Canada’s factory slowdown deepens, and the job math is starting to bite
Manufacturing PMI - October 2025
Canada’s factories ended the third quarter on a weak note. The S&P Global Manufacturing PMI slid to 47.7 in September, down from 48.3, signaling a fifth straight month of contraction in output and new orders, both sub-indices fell further into the red. The survey also noted outright job losses at manufacturers as confidence softened.
The turn in hiring is already showing up in official data. In August alone, manufacturing employment fell by 19,000, and since the recent peak in January the sector has shed 58,000 jobs. That’s the clearest sign yet that firms who hoarded talent during the post-pandemic recovery are beginning to reset headcounts as orders fade.
What a Sub-50 PMI Usually Means for Jobs
Canada employs roughly 1.8 million people in manufacturing. When the PMI holds below 50 for multiple months, history suggests companies first freeze hiring and cut overtime, then reduce contingent roles, and finally trim permanent staff if demand fails to revive. Using that base, here’s a practical range of what the next two quarters could look like if the PMI stays below 50 through March:
Low impact (soft landing): Firms rely on shorter hours and attrition. Employment falls 1%–1.5% over six months, 18,000 to 27,000 jobs concentrated in temp/contract roles and select sub-sectors with weak pipelines (basic metals, furniture, some machinery).
Base case (gradual bleed): Headcount tracks new orders lower while managers protect core skills. Employment declines 2%–3%, 36,000 to 54,000 jobs spread across Ontario and Quebec’s auto/aero supply chains and parts of fabricated metals; Western food, wood and resource-linked plants hold up better.
High impact (orders keep sliding): If new business continues to fall and inventories normalize, cuts extend to permanent roles. Employment drops 4%–5%, 72,000 to 90,000 jobs akin to milder past downturns, not a 2009-style shock.
These ranges triangulate three anchors: the PMI signaling contraction and “job losses recorded” in September; August’s 19,000 decline in LFS; and a sector employment base a little north of 1.8 million. They’re directional, not a forecast but they give staffing leaders a live sense of magnitude.
Provincial Lens: Who Feels It First
Ontario and Quebec, home to autos, aerospace, and dense supplier networks, remain the most exposed to weak global orders. Expect sharper use of flexible staffing in southern Ontario’s auto parts corridor and around Greater Montréal’s aero ecosystem. Prairie and B.C. manufacturers tied to food processing, wood, and energy equipment are comparatively steadier, though any capex pause would ripple into machinery and fabricated metals. Atlantic plants (shipbuilding, food processing) are more likely to slow hiring than cut deeply. The mix aligns with recent monthly data showing broadening softness even as some transport-equipment niches posted brief gains earlier in the summer.

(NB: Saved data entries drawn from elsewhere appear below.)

-- ==== Sys2Proof/Machine/Actions.lean ====
section
/-! DEFINITION. Cycle sources and estimates (R183, R184, R219, R231), the action table (R229 to R236), the outputs (R237), and
reject-unless-cleared lanes' CLEARs (R169, R170). -/

namespace Sys2Proof.Machine

/-! ## Cycle sources -/

/-- Cycle source `n` as the engines see it: a local encoder's figures come from its registers (R221), a shared source's from its
anchors (R162). -/
def State.src (s : State) (n : Nat) : Source :=
  let x := tabGet (fun _ => Source.start) s.srcs n
  if n < 4 then
    { x with cpc := s.get (F.CAP_ENC_CPC_CPC n), period := s.get (F.CAP_ENC_PERIOD_PERIOD n),
             reverse := s.isSet (F.CAP_ENC_STAT_REVERSE n), stopped := s.isSet (F.CAP_ENC_STAT_STOPPED n),
             noIndex := s.isSet (F.CAP_ENC_STAT_NO_INDEX n) }
  else x

/-- The state with source `n`'s record set. -/
def State.setSrc (s : State) (n : Nat) (x : Source) : State := { s with srcs := tabSet (fun _ => Source.start) n x s.srcs }

/-- Source `n` is available to lanes, entries and schedules: a counting encoder that has seen its index, or an available
subscription (R183, R164). -/
def State.srcAvail (s : State) (n : Nat) : Bool :=
  if n < 4 then s.isSet (F.CAP_ENC_STAT_COUNTING n) && !s.isSet (F.CAP_ENC_STAT_NO_INDEX n)
  else s.isSet (F.HERD_SUB_CFG_EN (n - 4)) && s.isSet (F.HERD_SUB_CFG_AVAILABLE (n - 4))

/-- A 32-bit cycle number extended to the cycle nearest position `near` (R219). -/
def extendCycle (cpc : Nat) (near : Int) (c : Word) : Int :=
  let k := near / (max cpc 1 : Nat)
  let d := ((c.toNat : Int) - k) % 0x100000000
  if d < 0x80000000 then k + d else k + d - 0x100000000

/-- The target position p* of a cycle and an angle, in units of 2^-32 of a count (R231). -/
def targetPos (x : Source) (c angle : Word) : Int :=
  let near := match x.pts with
    | [] => 0
    | p :: _ => p.pos
  (extendCycle x.cpc near c * 0x100000000 + angle.toNat) * x.cpc

/-- The estimate of the LT at which the source reaches `p` (R231): none while it shows STOPPED or REVERSE, has no period, or has made
no point. -/
def Source.estimate (x : Source) (p : Int) : Option Nat :=
  if x.stopped || x.reverse || x.period == 0xFFFFFFFF then none
  else
    match x.pts with
    | [] => none
    | q :: _ =>
      match crossing p x.pts with
      | some t => some t
      | none => some ((q.lt : Int) + (p - q.pos * 0x100000000) * x.period / 0x10000000000).toNat

/-! ## The table -/

/-- Entry `a` of the action table. -/
def State.act (s : State) (a : Nat) : ActEntry := tabGet (fun _ => ActEntry.free) s.acts a

/-- The state with entry `a` set. -/
def State.setAct (s : State) (a : Nat) (e : ActEntry) : State := { s with acts := tabSet (fun _ => ActEntry.free) a e s.acts }

/-- Output `n` beside its register bits. -/
def State.outSt (s : State) (n : Nat) : OutSt := tabGet (fun _ => OutSt.idle) s.outs n

/-- The state with output `n` set. -/
def State.setOut (s : State) (n : Nat) (o : OutSt) : State := { s with outs := tabSet (fun _ => OutSt.idle) n o s.outs }

/-- The first free entry from `a` on, looking at `n` entries (R229). -/
def State.freeFrom (s : State) (a : Nat) : Nat → Option Nat
  | 0 => none
  | n + 1 => if (s.act a).state = 0 then some a else State.freeFrom s (a + 1) n

/-- The first free entry of the 512. -/
def State.freeEntry (s : State) : Option Nat := s.freeFrom 0 512

/-- The modes in which the action table runs (R236). -/
def State.tableRuns (s : State) : Bool :=
  s.mode == mRun || s.mode == mWatch || s.mode == mHoldover || s.mode == mDegraded || s.mode == mChangeover

/-- The module takes no action: its mode inhibits actions, or it is in EPOCH_CONFLICT (R166, R236). -/
def State.inhibited (s : State) : Bool := !s.tableRuns || s.isSet F.LT_STAT_EPOCH_CONFLICT

/-- Output `n` belongs to an enabled lane (R166, R170). -/
def State.laneOf (s : State) (n : Nat) : Option Nat :=
  (List.range 16).find? (fun i => s.isSet (F.HERD_RUC_CFG_EN i) && s.get (F.HERD_RUC_CFG_OUTPUT i) == n)

/-- OUT_24V is missing (R40, R237). -/
def State.noSupply (s : State) : Bool := s.isSet F.OUT_FAULT_NO_SUPPLY

/-- The level of output `n` as launched edges have brought it to the contact (R232): that before the first edge still on its way, else as
commanded. -/
def State.landed (s : State) (n : Nat) : Bool :=
  match (s.outSt n).flight.find? (fun p => decide (s.lt < p.1)) with
  | some p => p.2
  | none => s.bit F.OUT_LEVEL_LEVEL n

Spillovers You’ll Notice Outside the Plant
Manufacturing is only about a tenth of GDP, but it anchors long supply chains in transportation, warehousing, business services, and construction. In August, weakness was already visible in transport and professional services alongside the factory decline. If the PMI stays sub-50, watch for lower demand for drivers, quality techs, maintenance crews, and some engineering services as project work is deferred.
What This Means for Staffing Firms
Permanent placements: Expect more gatekeeping on full-time roles through winter. Offer clients “convert-to-perm” options with clear productivity metrics to de-risk commitments.
Temp/contract: This is where activity should hold up best. Build benches in quality control, industrial maintenance, EHS, production scheduling, and logistics. Skills managers reach for as they flex shifts.
Shift from volume to mix: Orders are uneven; clients will prize candidates who can straddle production + basic automation/PLC troubleshooting or logistics + inventory analytics.
Regional strategy: Double down on Ontario/Quebec with line-side fill rates and rapid-response rosters; lean into resource-linked roles in the West where demand is less elastic to global goods cycles.
The Wild Cards
Two offsets could limit the damage. First, lower price pressures in the PMI hint at easing input costs, which can cushion margins. Second, earlier GDP detail showed parts of transport equipment bouncing as supply snarls cleared. If those gains persist, they can partially counter softer categories. The balance, however, still tilts toward caution until new orders stabilize.
Bottom Line
A 47.7 PMI doesn’t guarantee layoffs but paired with August’s factory job drop and five months of shrinking orders, it argues for defensive staffing through winter. On current signals, a 36,000–54,000 manufacturing job slide over the next two quarters is a reasonable central case if contraction persists, with larger losses only if new business continues to deteriorate. For employers, flexibility is the safest currency. For workers and agencies, versatility and blending shop-floor know-how with light automation and logistics skills will define who stays busiest until demand turns.